Jarrid Williams

Profile
- Position: Offensive tackle

Personal information
- Born: July 2, 1997 (age 29) Cedar Hill, Texas, U.S.
- Listed height: 6 ft 6 in (1.98 m)
- Listed weight: 308 lb (140 kg)

Career information
- High school: Cedar Hill (TX)
- College: Houston (2015–2019) Miami (FL) (2020–2021)
- NFL draft: 2022: undrafted

Career history
- Philadelphia Eagles (2022)*; Detroit Lions (2022)*; Philadelphia Eagles (2023)*; Pittsburgh Steelers (2023)*; Minnesota Vikings (2023)*; San Antonio Brahmas (2024)*; DC Defenders (2024–2025); Orlando Storm (2026)*;
- * Offseason or practice squad member only

Awards and highlights
- UFL champion (2025);
- Stats at Pro Football Reference

= Jarrid Williams =

American football player (born 1997)

Jarrid Williams (born July 2, 1997) is an American football offensive tackle.
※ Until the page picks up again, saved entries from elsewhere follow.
/-- R126, R177: without a page cross the write of a store goes to the ordinary `base + index`, the dummy read's address;
with one it goes there exactly when `regs` has a 1 wherever `h1` has. The base bytes are those after the opcode byte, for
`(zp),y` those of the pointer. PC's wrap (D5), the pointer's (D6), the index registers of SHY and SHX (D16) and low byte
first (D17) are the spec's own decisions (log 8). -/
def Obligations.WhereTheWriteLands : Prop :=
  ∀ (i : Instr) (format : Format) (index : IndexReg) (source : ValueSource), (i, format, index, source) ∈ storeTable →
    ∀ (s t : State) (baseLo baseHi : Byte), exec i s = .next t →
      (format = .abs ∧ s.mem.read (s.PC + 1#16).toNat = some baseLo ∧ s.mem.read (s.PC + 2#16).toNat = some baseHi ∨
        format = .zpy ∧ ∃ zp : Byte, s.mem.read (s.PC + 1#16).toNat = some zp ∧ s.mem.read zp.toNat = some baseLo ∧
          s.mem.read ((zp.toNat + 1) % 256) = some baseHi) →
      let ordinary := 256 * baseHi.toNat + baseLo.toNat + (indexValue index s).toNat
      let regs := (combineRegs source s).1
      let h1 := baseHi + 1#8
      ∃ (pre : List BusCycle) (dummyAddr addr : Addr) (d v : Byte),
        t.trace = pre ++ [⟨dummyAddr, d, .read⟩, ⟨addr, v, .write⟩] ∧ v = h1 &&& regs ∧
        (baseLo.toNat + (indexValue index s).toNat ≤ 255 → addr = dummyAddr ∧ addr.toNat = ordinary) ∧
        (baseLo.toNat + (indexValue index s).toNat > 255 → (addr.toNat = ordinary % 65536 ↔ h1 &&& regs = h1))

/-- R124: the byte of the dummy read influences no register, no flag, no address and not the written value, only the value
of its own cycle. If no other Read of the invocation uses that address, another byte there leaves every field of the next
state as it was but the value of that one cycle of the trace, and memory at that address, which holds the other byte
unless the Write lands on it. -/
def Obligations.DummyByteReachesOnlyTheTrace : Prop :=
  ∀ i ∈ storeInstrs, ∀ (s t : State) (pre : List BusCycle) (addr : Addr) (d : Byte) (w : BusCycle),
    exec i s = .next t → t.trace = pre ++ [⟨addr, d, .read⟩, w] → (∀ c ∈ pre, c.address ≠ addr) →
    ∀ b : Byte,
      let mem := (s.mem.write addr.toNat b).write w.address.toNat w.value
      exec i { s with mem := s.mem.write addr.toNat b } =
        .next { t with mem := mem, trace := pre ++ [⟨addr, b, .read⟩, w] } ∧
      ∀ a : Nat, a ≠ addr.toNat ∨ a = w.address.toNat → mem.read a = t.mem.read a

/-- R131: the old value of S has no influence on anything a TAS does. -/
def Obligations.TasIgnoresOldS : Prop :=
  ∀ (s : State) (old : Byte), exec .tasAbsY { s with S := old } = exec .tasAbsY s

/-- R132, R133: A plays no part in SHY and SHX. -/
def Obligations.ShyAndShxIgnoreA : Prop :=
  ∀ i ∈ [Instr.shyAbsX, .shxAbsY], ∀ (s t : State) (a : Byte), exec i s = .next t →
    exec i { s with A := a } = .next { t with A := a }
He played college football at Houston and Miami (FL).

==Early life and college==
Williams grew up in Cedar Hill, Texas, and attended Cedar Hill High School, where he earned varsity letters in two years. He played defense and made 109 total tackles on the football team, being named second-team all-district in 2014. He was a two-star recruit according to Rivals.com, Scout.com, and 247Sports.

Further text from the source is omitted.